Some examples are lesser evils. Google search is widely used, but details about the order (and inclusion) of pages in its results aren’t public. Credit scores directly affect our finances, but the specific algorithms used to calculate them are secret. And the use of analytics to create algorithms is spreading rapidly to judicial processes, advertising, hiring, and many other daily decisions.
But these are the oxymoronic obvious unknowns. There may be greater evils lurking beneath the surface. The internal operations of businesses have always been a bit murky to consumers. There are algorithms in use within organizations that we as consumers don’t know that we don’t know about — preferential treatments, pricing differences, service prioritization, routing sequences, internal ratings, and so on. There is little opportunity even to know these algorithms exist, much less the analytical results on which they are based.
It actually makes sense that we lack good ways to see how analytical results are produced. Companies want to protect their intellectual property — this is their secret sauce. Whatever advantage companies get from data does not come without effort. Given the considerable investment underlying that effort, companies would certainly be reluctant to give away their hard-earned insights embedded in algorithms. Why would they even consider it?
The difficulty, as in The Jungle, is that others consume what is produced.
With food, we likely would be quite reluctant to want to go back a century to the time of The Jungle — the era before food labeling and inspection processes were required. The bane of every school cafeteria is the dreaded “mystery meat.” We don’t like mystery in what we consume.
With analytics, we are in a Jungle scenario. Businesses create analytical results that affect our lives, but we don’t know much about the ingredients or recipe.

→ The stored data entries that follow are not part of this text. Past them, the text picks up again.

-- ==== Sys2Proof/Laws/FrameOrders.lean ====
section
/-! SUPPORT. `Mild` of the orders, of the Order Parser and of the boot ROM's bytes. -/

namespace Sys2Proof.Machine

theorem mild_setMotor_eq {s t : State} {m : MotorName} {x : Motor}
    (h : x.phase = (t.motor m).phase) : Mild s (t.setMotor m x) ↔ Mild s t := by
  cases m
  · exact mild_mk rfl rfl rfl rfl rfl rfl rfl rfl rfl rfl h rfl rfl
  · exact mild_mk rfl rfl rfl rfl rfl rfl rfl rfl rfl rfl rfl h rfl

theorem mild_setLine_eq {s t : State} {l : LinePort} (h1 : l.rxFifo = t.line.rxFifo)
    (h2 : l.txFifo = t.line.txFifo) : Mild s (t.setLine l) ↔ Mild s t := by
  unfold State.setLine
  exact mild_mk rfl rfl rfl rfl rfl rfl h1 h2 rfl rfl rfl rfl rfl

theorem mild_react (s : State) : Mild s s.react := (calm_react s).mild

theorem mild_refuse (s : State) (k : OrderKind) (c : Refused) (fields : List Byte) : Mild s (s.refuse k c fields) := by
  unfold State.refuse
  try dsimp -proj only
  repeat' (first
    | with_reducible exact Mild.refl _
    | exact rfl
    | with_reducible refine Mild.trans ?_ (Calm.mild (calm_queueReport _ _ ?_)))

theorem mild_setScrub (s : State) (interval : Nat) : Mild s (s.setScrub interval) := by
  unfold State.setScrub
  try dsimp -proj only
  repeat' (first
    | with_reducible exact Mild.refl _
    | exact rfl
    | with_reducible refine Mild.trans ?_ (Boots.toMild (boots_startScrub ..))
    | with_reducible refine mild_ite ?_ ?_
    | simp only [↓mild_mk])

theorem mild_changeGeometry (s : State) (geometry : Nat) : Mild s (s.changeGeometry geometry) := by
  unfold State.changeGeometry
  refine ((mild_mk ?_ ?_ ?_ ?_ ?_ ?_ ?_ ?_ ?_ ?_ ?_ ?_ ?_).2 (Mild.refl s)).trans
    ((calm_availChange _ s.available).mild.trans (mild_react _)) <;> rfl

theorem mild_takeSetup (s : State) (b : SetupBody) (rom : Bool) : Mild s (s.takeSetup b rom) := by
  unfold State.takeSetup
  split
  · exact mild_refuse ..
  · extract_lets other scrub s1 s2 st
    have h2 : Mild s s2 := by simpa only [s2, ↓mild_mk] using mild_setScrub s scrub
    refine mild_ite h2 (mild_ite ?_ (h2.trans (mild_changeGeometry ..)))
    refine (mild_mk ?_ ?_ ?_ ?_ ?_ ?_ ?_ ?_ ?_ ?_ ?_ ?_ ?_).2 h2 <;> rfl

theorem mild_noteLoaded (s : State) (t : TableNo) (rom : Bool) : Mild s (s.noteLoaded t rom) := by
  unfold State.noteLoaded
  try dsimp -proj only
  repeat' (first
    | with_reducible exact Mild.refl _
    | exact rfl
    | with_reducible refine mild_ite ?_ ?_
    | simp only [↓mild_mk])

theorem mild_takeLoad (s : State) (slot kind : Byte) (n : Nat) (rom : Bool) :
    Mild s (s.takeLoad slot kind n rom).1 := by
  unfold State.takeLoad
  split
  · exact mild_refuse ..
  · split
    · refine Mild.trans ?_ (mild_noteLoaded ..)
      simp only [↓mild_setTable, Mild.refl]
    · exact Mild.refl s

theorem mild_takeTableDrop (s : State) (slot : Byte) : Mild s (s.takeTableDrop slot) := by
  unfold State.takeTableDrop
  split
  · exact mild_setTable.2 (Mild.refl s)
  · exact mild_refuse ..
  · exact Mild.refl s

theorem mild_pageDropped (s : State) (p : PageNo) : Mild s (s.pageDropped p) :=
  mild_ite ((calm_freePage ..).mild.trans (mild_react _)) (calm_dropPage ..).mild

theorem mild_takePageDrop (s t : State) (page : Byte) (h : s.takePageDrop page = some t) :
    Mild s t := by
  unfold State.takePageDrop at h
  split at h
  · rw [← Option.some.inj h]; exact mild_refuse ..
  · extract_lets need at h
    by_cases e : need ≤ s.dirPlaces
    · rw [if_pos e] at h
      rw [← Option.some.inj h]; exact mild_pageDropped ..
    · rw [if_neg e] at h
      contradiction
  · rw [← Option.some.inj h]; exact Mild.refl s

theorem mild_lampOn (s : State) : Mild s (s.lampOn) := by
  unfold State.lampOn
  try dsimp -proj only
  repeat' (first
    | with_reducible exact Mild.refl _
    | exact rfl
    | with_reducible refine mild_ite ?_ ?_
    | simp only [↓mild_setScanner])

theorem mild_startBlocks (s : State) (r : RouteNo) (k : RouteKind) : Mild s (s.startBlocks r k) := by
  unfold State.startBlocks
  dsimp -proj only
  cases k
  · refine Mild.trans ?_ (mild_lampOn ..)
    simp only [↓mild_setScanner]
    exact (calm_idleCoder _ _ rfl rfl).mild
  · refine Mild.trans ?_ (mild_lampOn ..)
    simp only [↓mild_setScanner, ↓mild_mk, Mild.refl, Head.emptyRing, Head.clearRing, Head.cutBurn]
  · simp only [↓mild_mk, Mild.refl, Head.emptyRing, Head.clearRing, Head.cutBurn]
  · exact (calm_setLine _ _ (fun _ => Nat.zero_le _) fun _ => Nat.zero_le _).mild
  · exact (calm_setLine _ _ (fun _ => Nat.zero_le _) fun _ => Nat.zero_le _).mild
  · exact (calm_idleHostIn _ _ rfl).mild
  · simp only [↓mild_mk, Mild.refl]

theorem mild_addReader (s : State) (page : Option PageNo) : Mild s (s.addReader page) := by
  unfold State.addReader
  try dsimp -proj only
  repeat' (first
    | with_reducible exact Mild.refl _
    | exact rfl
    | with_reducible refine mild_ite ?_ ?_
    | simp only [↓mild_setPage]
    | split)

theorem mild_disown (s : State) (r : RouteNo) : Mild s { s with head := s.head.disown r } := by
  unfold Head.disown
  simp only [↓mild_mk, Mild.refl]

theorem mild_startRoute (s : State) (r : RouteNo) (b : StartBody) (k : RouteKind) :
    Mild s (s.startRoute r b k) := by
  unfold State.startRoute
  extract_lets before s1 s2 s3 s4 s5 s6 s7 s8
  have h1 : Mild s s1 := (calm_setRoute s r _ fun _ => by
    simp [State.startRecord, Route.countsWf, Route.idleRecord]).mild
  have h2 : Mild s s2 := h1.trans (calm_foldl _ calm_bind _ _).mild
  have h3 : Mild s s3 := by simpa only [s3, ↓mild_mk] using h2
  have h5 : Mild s s5 := (h3.trans (calm_availChange ..).mild).trans (mild_addReader ..)
  have h6 : Mild s s6 := (h5.trans (mild_disown s5 r)).trans (mild_startBlocks ..)
  have h7 : Mild s s7 := h6.trans (calm_routeTo ..).mild
  exact (mild_ite (h7.trans (calm_askOpen ..).mild) h7).trans (calm_react ..).mild

theorem mild_takeStart (s t : State) (b : StartBody) (h : s.takeStart b = some t) : Mild s t := by
  unfold State.takeStart at h
  split at h
  · contradiction
  · split at h
    · rw [← Option.some.inj h]; exact mild_startRoute ..
    · rw [← Option.some.inj h]; exact mild_refuse ..
    · rw [← Option.some.inj h]; exact Mild.refl s

theorem mild_finishFeed (s : State) (r : RouteNo) : Mild s (s.finishFeed r) := by
  unfold State.finishFeed
  split
  · exact (calm_setSf_eq (x := { s.sf with left := 0 }) rfl).2 (Calm.refl s) |>.mild
  · refine mild_ite ?_ (calm_beginEject ..).mild
    refine (mild_setMotor_eq ?_).2 (mild_setScanner.2 (Mild.refl s)); rfl
  · exact mild_ite (Mild.refl s) (calm_beginEject ..).mild
  · exact mild_ite (Mild.refl s) (calm_beginEject ..).mild
  · exact Mild.refl s

theorem mild_finishKind (s : State) (r : RouteNo) : Mild s (s.finishKind r) := by
  unfold State.finishKind
  split
  · refine Mild.trans ?_ (mild_finishFeed ..)
    simp only [↓mild_mk, Mild.refl]
  · exact mild_finishFeed ..
  · simp only [↓mild_mk, Mild.refl]
  · refine mild_ite (calm_completeRoute ..).mild ?_
    refine (mild_setLine_eq ?_ ?_).2 (Mild.refl s) <;> rfl
  · split
    · simp only [↓mild_mk, Mild.refl]
    · exact (calm_completeRoute ..).mild
  · exact Mild.refl s

theorem mild_haltFinish (s : State) (r : RouteNo) : Mild s (s.haltFinish r) := by
  unfold State.haltFinish
  have hf : Mild s ((((s.setRoute r { s.route r with halt := .finish }).routeTo r .halting).finishKind
      r).react) :=
    (((calm_setRoute_eq s r { s.route r with halt := .finish } rfl).mild.trans
      (calm_routeTo ..).mild).trans (mild_finishKind ..)).trans (mild_react _)
  split
  · exact (calm_haltRoute ..).mild.trans (mild_react _)
  · exact hf
  · exact hf
  · exact Mild.refl s

theorem mild_stopNow (s : State) (r : RouteNo) : Mild s (s.stopNow r) := by
  unfold State.stopNow
  try dsimp -proj only
  repeat' (first
    | with_reducible exact Mild.refl _
    | exact rfl
    | with_reducible refine Mild.trans ?_ (Calm.mild (calm_haltMotor ..))
    | with_reducible refine mild_ite ?_ ?_)

theorem mild_haltNow (s : State) (r : RouteNo) : Mild s (s.haltNow r) := by
  unfold State.haltNow
  extract_lets x s1 s2 rt s3
  have h1 : Mild s s1 := mild_stopNow s r
  have h2 : Mild s s2 := h1.trans (calm_stopFlows ..).mild
  have h4 : Mild s s3 := h2.trans (calm_setRoute_eq s2 r { rt with halt := .nowWaiting } rfl).mild
  exact mild_ite (Mild.refl s) (mild_ite ((calm_haltRoute ..).mild.trans (mild_react _))
    (mild_ite ((mild_ite h4 (h4.trans (calm_routeTo ..).mild)).trans (mild_react _))
      (h1.trans ((calm_haltRoute ..).mild.trans (mild_react _)))))

theorem mild_takeHalt (s : State) (slot mode : Byte) : Mild s (s.takeHalt slot mode) := by
  unfold State.takeHalt
  try dsimp -proj only
  repeat' (first
    | with_reducible exact Mild.refl _
    | exact rfl
    | with_reducible refine Mild.trans ?_ (mild_refuse ..)
    | with_reducible refine Mild.trans ?_ (mild_haltFinish ..)
    | with_reducible refine Mild.trans ?_ (mild_haltNow ..)
    | with_reducible refine mild_ite ?_ ?_
    | simp only [↓mild_mk, ↓mild_setPage, ↓mild_setScanner, ↓mild_setTable]
    | split)

theorem mild_takeData (s : State) (slot flags : Byte) (lines : Word) (n : Nat) :
    Mild s (s.takeData slot flags lines n).1 := by
  unfold State.takeData
  split
  · simp only [↓mild_mk, Mild.refl]
  · exact mild_refuse ..
  · exact Mild.refl s

theorem mild_startMove (s : State) (m : MotorName) (t : TableNo) (b : MoveBody) :
    Mild s (s.startMove m t b) := by
  unfold State.startMove
  refine Mild.trans ?_ (calm_restart ..).mild
  refine (mild_setMotor_eq ?_).2 (calm_bind s t).mild
  rfl

theorem mild_takeMove (s : State) (b : MoveBody) : Mild s (s.takeMove b) := by
  unfold State.takeMove
  try dsimp -proj only
  repeat' (first
    | with_reducible exact Mild.refl _
    | exact rfl
    | with_reducible refine Mild.trans ?_ (mild_refuse ..)
    | with_reducible refine Mild.trans ?_ (mild_startMove ..)
    | with_reducible refine mild_ite ?_ ?_
    | simp only [↓mild_mk, ↓mild_setPage, ↓mild_setScanner, ↓mild_setTable]
    | split)

theorem mild_takeCut (s : State) : Mild s (s.takeCut) := by
  unfold State.takeCut
  try dsimp -proj only
  repeat' (first
    | with_reducible exact Mild.refl _
    | exact rfl
    | with_reducible refine Mild.trans ?_ (mild_refuse ..)
    | with_reducible refine Mild.trans ?_ (Calm.mild (calm_startCut ..))
    | with_reducible refine mild_ite ?_ ?_
    | simp only [↓mild_mk, ↓mild_setPage, ↓mild_setScanner, ↓mild_setTable]
    | split)

theorem mild_levelToRun (s : State) (options : Byte) : Mild s (s.levelToRun options) := by
  unfold State.levelToRun
  extract_lets stutter pw u
  have h : Mild s u := by simp only [u, ↓mild_mk, Mild.refl]
  exact mild_ite (h.trans (calm_powerPass ..).mild) (h.trans (calm_withdrawOrdinary ..).mild)

theorem mild_levelToDoze (s : State) (options : Byte) : Mild s (s.levelToDoze options) := by
  unfold State.levelToDoze
  extract_lets s1 pw s2 s3
  have h1 : Mild s s1 := (calm_withdrawOrdinary s).mild
  have h2 : Mild s s2 := by
    refine (mild_mk ?_ ?_ ?_ ?_ ?_ ?_ ?_ ?_ ?_ ?_ ?_ ?_ ?_).2 h1 <;> rfl
  have h3 : Mild s s3 := h2.trans (calm_takeWake ..).mild
  exact mild_ite (mild_ite (h3.trans (calm_takeWake ..).mild) h3)
    (mild_ite (h2.trans (calm_takeWake ..).mild) (h2.trans (calm_beginDoze ..).mild))

theorem mild_takeLevel (s : State) (level options : Byte) : Mild s (s.takeLevel level options) := by
  unfold State.takeLevel
  try dsimp -proj only
  repeat' (first
    | with_reducible exact Mild.refl _
    | exact rfl
    | with_reducible refine Mild.trans ?_ (mild_refuse ..)
    | with_reducible refine Mild.trans ?_ (mild_levelToRun ..)
    | with_reducible refine Mild.trans ?_ (mild_levelToDoze ..)
    | with_reducible refine mild_ite ?_ ?_
    | simp only [↓mild_mk, ↓mild_setPage, ↓mild_setScanner, ↓mild_setTable]
    | split)

/-- A report without a key, of which no other waits. -/
theorem mild_enqueueFree (s : State) (x : Report) (no : ∀ e ∈ s.reports, e.report.kindCode ≠ x.kindCode)
    (k : x.key = none) : Mild s (s.queueReport x) := by
  unfold State.queueReport
  have h (w : Bool) := calm_putFree s x w k no
  exact mild_ite (h _).mild (mild_ite (mild_ite (h _).mild ((h _).trans (calm_takeWake ..)).mild)
    (h _).mild)

theorem mild_takeMark (s t : State) (v : Word) (h : s.takeMark v = some t) : Mild s t := by
  unfold State.takeMark at h
  split at h
  · contradiction
  · rename_i no
    rw [← Option.some.inj h]
    exact mild_enqueueFree s _ (by simpa [State.holdsKind, Report.kindCode] using no) rfl

theorem mild_takeQuery (s t : State) (a b : Byte) (h : s.takeQuery a b = some t) : Mild s t := by
  unfold State.takeQuery at h
  split at h
  · contradiction
  · rename_i no
    rw [← Option.some.inj h]
    split
    · exact mild_refuse ..
    · extract_lets u
      have hu : Mild s u := mild_enqueueFree s _ (by simpa [State.holdsKind, Report.kindCode] using no) rfl
      refine mild_ite ?_ hu
      simpa only [State.emptyLog, ↓mild_mk] using hu

theorem mild_takeClear (s : State) (a : Byte) : Mild s (s.takeClear a) := by
  unfold State.takeClear
  split
  · exact mild_refuse ..
  · split
    · simp only [↓mild_mk, Mild.refl]
    · unfold State.clearPrinterFault
      simp only [↓mild_mk, Mild.refl]
    · exact (calm_startRebuild ..).mild.trans (mild_react _)

theorem mild_parser {s t : State} {p : Parser} : Mild s { t with parser := p } ↔ Mild s t :=
  mild_mk rfl rfl rfl rfl rfl rfl rfl rfl rfl rfl rfl rfl rfl

theorem mild_parserHead (s : State) : Mild s s.parserHead := by
  unfold State.parserHead
  exact mild_parser.2 (Mild.refl s)

theorem mild_setBoot {s t : State} {b : Boot} : Mild s { t with boot := b } ↔ Mild s t :=
  mild_mk rfl rfl rfl rfl rfl rfl rfl rfl rfl rfl rfl rfl rfl

theorem mild_takeOrder (s t : State) (k : OrderKind) (body : List Byte)
    (h : s.takeOrder k body = some t) : Mild s t := by
  unfold State.takeOrder at h
  extract_lets b at h
  split at h
  · rw [← Option.some.inj h]; exact mild_refuse ..
  split at h
  · contradiction
  · split at h
    · rw [← Option.some.inj h]; exact mild_refuse ..
    · cases k
      case pageDrop => exact mild_takePageDrop _ _ _ h
      case routeStart => exact mild_takeStart _ _ _ h
      case query => exact mild_takeQuery _ _ _ _ h
      case mark => exact mild_takeMark _ _ _ h
      all_goals
        rw [← Option.some.inj h]
        first
          | exact Mild.refl s | exact mild_takeSetup .. | exact mild_takeTableDrop ..
          | exact mild_takeHalt .. | exact mild_takeMove .. | exact mild_takeCut ..
          | exact mild_takeLevel .. | exact mild_takeClear ..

What data is used? From where? How are the models created? What affects the resulting decision?
Some aspects of the mystery of what we are consuming falls squarely on our own plate; a lack of knowledge can stem from a lack of effort to understand analytics. While democratization of data is appealing, the new data republic is a meritocracy. Other aspects of the mystery of what we are consuming, however, are currently unknowable. Businesses have little incentive or motivation to share information about the algorithms they use. And, as a result, they will not provide details without a change in incentives or awareness.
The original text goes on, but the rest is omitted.